Example: If your inner child feels ashamed for wanting things or expressing emotions, inner child work helps you say, “It’s okay to want things. It’s okay to feel this way. You are not bad for having emotions.” This allows you to heal from the shame that spiritual abuse created.
6. Reparenting Your Inner Child
Inner child work often involves a concept called reparenting—becoming the loving, supportive parent to yourself that you may not have had during childhood. If your childhood was filled with judgment, control, or neglect due to spiritual abuse, you can now provide the kindness, patience, and acceptance that you needed but didn’t receive.
For someone with spiritual abuse: You might have grown up feeling like you were never good enough in the eyes of your spiritual community or religious leaders. Through inner child work, you learn to be the nurturing voice your inner child needs, saying things like, “You are enough. You are worthy of love just as you are.”

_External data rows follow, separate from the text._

-- ==== Sys2Proof/Machine/Snapshots.lean ====
section
/-! DEFINITION. The snapshot sources (44_builder.md, R164 to R168). -/

namespace Sys2Proof.Machine

open Sys2Proof

/-- A hardware slot as a snapshot slot: NONE at or above the sequence length and where it holds the cached
placeholder (R164). -/
def slotRead (nu : Option CcId) (h : HwBank) (i : Fin 16) : Option CcId :=
  if i.val < h.seqLen.val then (if nu = some h.slot[i] then none else some h.slot[i]) else none

/-- An NCO descriptor read back: its phase is a free value (R164, D54). -/
def ncoRead (t : Nat) (h : HwBank) (n : Fin 16) : NcoDesc :=
  { h.nco[n] with phase := Config.freePhase t n.val }

/-- An auxiliary descriptor read back: its phase is a free value (R164, D54). -/
def auxRead (t : Nat) (a : Nat) (d : AuxDesc) : AuxDesc :=
  { d with phase := Config.freePhase t (16 + a) }

/-- The snapshot a bank's units read back as (R164); nu is the cached placeholder and t the draw. -/
def translateBank (nu : Option CcId) (t : Nat) (h : HwBank) : Snapshot where
  seqLen := h.seqLen
  seq := Vector.ofFn (slotRead nu h)
  notUsed := findUnusedId (Vector.ofFn (slotRead nu h))
  cc := h.cc
  nco := Vector.ofFn (ncoRead t h)
  aux := h.aux.mapIdx (auxRead t)
  antGain := h.antGain

/-- W[b] <- readBack(b); wv[b] <- true (R164, R165). Every unit of CUR[b] is read in turn into a bank that starts
blank, and TRIG and DP may step between two reads. -/
def loadCurrent (b : Bank) (s : State) : State :=
  let r := readUnits b (units s.build) (HwBank.blank s.build SeqLen.one) s
  { r.2 with
    work := r.2.work.set b (translateBank (s.notUsed.get b) s.draws r.1)
    wv := r.2.wv.set b true
    draws := r.2.draws + 1 }

/-- GET_CURRENT_CFG: load W[DL] from the CURRENT bank, in a build that is not switchable (R165). -/
def execGetCurrentCfg (s : State) : Host.Outcome State Fault Refusal :=
  guarded s inInitialisedOrOperational (!s.build.switchable) true true
    (.next (respondOk .empty (loadCurrent .dl s)))

/-- Both banks loaded in turn under their bank selection, which is restored (R166, D39). -/
def loadBothBanks (s : State) : State :=
  let s1 := loadCurrent .dl { s with bankSel := .dl }
  let s2 := loadCurrent .ul { s1 with bankSel := .ul }
  { s2 with bankSel := s.bankSel }

/-- GET_CURRENT_CFG_SW: load both WORK banks from CURRENT, in a switchable build (R166). -/
def execGetCurrentCfgSw (s : State) : Host.Outcome State Fault Refusal :=
  guarded s inInitialisedOrOperational s.build.switchable true true
    (.next (respondOk .empty (loadBothBanks s)))

/-- GET_EMPTY_CFG: load a blank snapshot (R167). -/
def execGetEmptyCfg (b : Bank) (s : State) : Host.Outcome State Fault Refusal :=
  guarded s inInitialisedOrOperational (bankExists s b) true true
    (withLen s fun l => .next (respondOk .empty { s with
      work := s.work.set b (Snapshot.blank s.build l)
      wv := s.wv.set b true }))

/-- READ_WORK: return a WORK bank to HOST (R168). -/
def execReadWork (b : Bank) (s : State) : Host.Outcome State Fault Refusal :=
  guarded s inInitialisedOrOperational (bankExists s b) (loaded s b) true
    (.next (respondOk (.snapshot (s.work.get b)) s))

end Sys2Proof.Machine
end

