-- ==== Sys2Proof/Machine/Issue.lean ====
section
/-! DEFINITION. HOST's turn: issuing the next command of its program (R27, R28, R60, R78, R256). -/

namespace Sys2Proof.Machine

open Sys2Proof

/-- HOST writes CMD and ARGS of the command it issues (R27). -/
def latchCommand (c : Command) (s : State) : State := { s with cmd := c.cmd, args := c.args }

/-- A command is decoded and run; a word that is no command raises ILLEGAL_COMMAND (R75, R257). -/
def runCommand (s : State) : Host.Outcome State Fault Refusal :=
  match decode s.cmd with
  | .ok i => exec i s
  | .error _ => .next (raise .illegalCommand s)

/-- What HOST does with a response: a command of a BRINGUP that has failed ends it, so HOST's position passes over the
rest of the expansion (R78); otherwise HOST goes on with its next command. A recorded fault halts HOST where it is. -/
def endBringup (c : Command) (s : State) : State :=
  if s.fault = none ∧ s.resp.ok = false then { s with pos := s.pos + c.skipOnFail } else s

/-- The outcome with its next state, if it has one, taken further. -/
def mapNext (f : State → State) : Host.Outcome State Fault Refusal → Host.Outcome State Fault Refusal
  | .next s => .next (f s)
  | .fault r => .fault r
  | .refused r => .refused r

/-- HOST's turn. HOST issues nothing once a fault is recorded (R256) or its program has ended (R28): the turn then
passes and changes nothing (log 13). -/
def hostTurn (s : State) : Host.Outcome State Fault Refusal :=
  if s.fault.isSome then .next s
  else
    match s.program[s.pos]? with
    | none => .next s
    | some c => mapNext (endBringup c) (runCommand (latchCommand c s))

/-- The state in which HOST's next turn comes next and issues the given command: HOST's program is that one command,
no fault has halted HOST, and the turns the environment had chosen come after HOST's. -/
def placeCommand (c : Command) (s : State) : State :=
  { s with program := [c], pos := 0, fault := none, sched := .host :: s.sched }

end Sys2Proof.Machine
end

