/-- What a command does to the registers when it is in a state that the matrix permits: nothing, or one of the effects of
R233 to R241, R164 to R176 and R202 to R211. Bookkeeping is left out. -/
inductive CommandEffect (s : State) : Instr → State → Prop
  | kept (i : Instr) : CommandEffect s i s
  | bound (hl : s.lc = .notReady) : CommandEffect s .lookup { s with name := some s.args.name, lc := .ready }
  | reset (hl : s.lc = .ready) : CommandEffect s .reset (resetState s)
  | configured (hl : s.lc = .reset) (hc : s.build.hwcfg.wellFormed = true) :
      CommandEffect s .configure { s with
        cfg := some s.build.hwcfg
        hwInReset := false
        wv := s.wv.onBanks s.build.switchable (fun _ _ => false)
        lc := .configured }
  | initialised (l : SeqLen) (hl : s.lc = .configured ∨ s.lc = .initialised) (hu : s.trigCcUpdate.armed = false) :
      CommandEffect s .initialise (initialiseState l s)
  | activated (hl : s.lc = .initialised) :
      CommandEffect s .activate { s with trigActivate := { s.trigActivate with armed := true }, lc := .operational }
  | deactivated (hl : s.lc = .operational) :
      CommandEffect s .deactivate { s with
        trigActivate := { s.trigActivate with armed := false }, datapathActive := false, lc := .initialised }
  | closed : CommandEffect s .close (closeState s)
  | triggersSet (a u : TriggerCfg) :
      CommandEffect s .setTriggersCfg { s with
        trigActivate := configureTrigger a s.trigActivate, trigCcUpdate := configureTrigger u s.trigCcUpdate }
  | readBack (hl : inInitialisedOrOperational s.lc = true) : CommandEffect s .getCurrentCfg (loadCurrent .dl s)
  | bothReadBack (hl : inInitialisedOrOperational s.lc = true) (hb : s.build.switchable = true) :
      CommandEffect s .getCurrentCfgSw (loadBothBanks s)
  | emptied (b : Bank) (l : SeqLen) (hl : inInitialisedOrOperational s.lc = true) (hb : bankExists s b = true)
      (hn : s.len = some l) :
      CommandEffect s (.getEmptyCfg b) { s with
        work := s.work.set b (Snapshot.blank s.build l), wv := s.wv.set b true }
  | edited (i : Instr) (w : PerBank Snapshot) (hl : s.lc = .operational)
      (he : ∀ b, EditOf s (s.work.get b) (w.get b)) : CommandEffect s i { s with work := w }
  | armed {i : Instr} {u : State} (hl : s.lc = .operational)
      (hw : ∀ b, commitBank i b = true → bankExists s b = true ∧ loaded s b = true)
      (hu : commitWrites i s = some u) :
      CommandEffect s i { u with trigCcUpdate := { u.trigCcUpdate with armed := true } }
  | pending {i : Instr} {u : State} (hl : s.lc = .operational)
      (hw : ∀ b, commitBank i b = true → bankExists s b = true ∧ loaded s b = true)
      (hu : commitWrites i s = some u) (hp : u.trigCcUpdate.armed = true) :
      CommandEffect s i { u with commitFatal := true }

/-- t is an effect of the command on s, with any bookkeeping. -/
def Does (i : Instr) (s t : State) : Prop := ∃ u, CommandEffect s i u ∧ BookkeepingOnly u t

/-- Changing one WORK bank by an edit is an edit of all of them. -/
theorem CommandEffect.editedAt (i : Instr) {s : State} {b : Bank} {w : Snapshot} (hl : s.lc = .operational)
    (he : EditOf s (s.work.get b) w) : CommandEffect s i (writeWork b w s) := by
  refine .edited i _ hl fun x => ?_
  by_cases hx : x = b
  · subst hx; simpa using he
  · rw [PerBank.get_set_other _ _ hx]; exact .refl s _

theorem does_kept {i : Instr} {s t : State} (h : BookkeepingOnly s t) : Does i s t := ⟨s, .kept i, h⟩

/-- A command whose outcome is this next state does what leads to it. -/
theorem does_of_next {i : Instr} {s u t : State}
    (h : (Host.Outcome.next u : Host.Outcome State Fault Refusal) = .next t) (d : Does i s u) : Does i s t :=
  Host.Outcome.next.inj h ▸ d

theorem does_respondOk {i : Instr} {s u : State} (e : CommandEffect s i u) (p : Payload) : Does i s (respondOk p u) :=
  ⟨u, e, .respondOk p u⟩

/-- A builder command writes its edit or reports a failure. -/
theorem does_buildWork (i : Instr) {s : State} {b : Bank} {r : Except FailCause Snapshot} (hl : s.lc = .operational)
    (he : ∀ w, r = .ok w → EditOf s (s.work.get b) w) : Does i s (buildWork b r s) := by
  cases r with
  | ok w => exact ⟨_, .editedAt i hl (he w rfl), rfl⟩
  | error k => exact does_kept rfl

/-- A commit whose writes are done arms the trigger, or leaves commitFatal behind. -/
theorem does_finishCommit {i : Instr} {s u : State} {cache : State → State}
    (hc : ∀ v, BookkeepingOnly v (cache v)) (hl : s.lc = .operational)
    (hw : ∀ b, commitBank i b = true → bankExists s b = true ∧ loaded s b = true) (hu : commitWrites i s = some u) :
    Does i s (finishCommit cache u) := by
  rcases finishCommit_cases cache u with ⟨-, e⟩ | ⟨ha, e⟩
  · exact ⟨_, .armed hl hw hu, e ▸ (hc _).trans rfl⟩
  · exact ⟨_, .pending hl hw hu ha, e ▸ rfl⟩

7. Inner Child Work is About Self-Acceptance, Not Blame
It’s important to know that inner child work is not about blaming your parents or religious leaders, but about focusing on healing yourself. It’s about understanding that you deserved better, and now you have the power to give yourself the love, understanding, and freedom that you didn’t receive when you were younger.
For someone with spiritual abuse: This process can help you recognize that the rules and expectations imposed on you as a child were not a reflection of your worth. Inner child work allows you to see yourself as worthy, whole, and lovable, even if you were taught otherwise by religious authorities.
8. Healing the Inner Child Can Lead to a Stronger Sense of Self
By doing inner child work, you’ll gradually heal the parts of yourself that felt wounded, abandoned, or unworthy due to spiritual abuse. As you reconnect with your inner child, you’ll find that you have more access to your authentic self—the person you truly are, free from the rules and judgments that were placed on you by others.
For someone with spiritual abuse: You may have been taught to put others’ needs or religious rules before your own, but inner child work helps you reconnect with your own desires and needs, so you can start living more authentically and confidently.
How to Begin Inner Child Work:
Create a Safe Space: When starting inner child work, find a quiet, comfortable space where you can be alone with your thoughts and feelings. You might want to bring a comforting object or picture of yourself as a child.
Visualize Your Younger Self: Close your eyes and imagine yourself as a child. What did you look like? How did you feel? Try to connect with that version of yourself, and let them know you are here to listen.
Ask Questions with Compassion: Gently ask your inner child what they need or what they are feeling. For example, “What do you need right now to feel safe?” or “What are you afraid of?” Listen to the answers that come up, without judgment.
Reassure and Comfort: Offer kind and comforting words to your inner child. Let them know that they are loved, safe, and free to express themselves. You might say, “It’s okay to be angry,” or “I’m here for you, and I will protect you.”
Journal Your Experiences: Writing down your thoughts and feelings can help process what comes up during inner child work. Journaling can also help you track your progress as you continue to reconnect with your inner child.
Final Thoughts:
For someone with a history of spiritual abuse, inner child work can be a deeply healing process that allows them to reclaim parts of themselves that were suppressed or shamed during childhood. By nurturing and listening to your inner child, you can heal from the emotional wounds caused by rigid spiritual teachings, rebuild trust with yourself, and create a sense of safety and acceptance. This process is about embracing your authentic self—not the version of you that was shaped by fear or control, but the version that is whole, worthy, and deserving of love.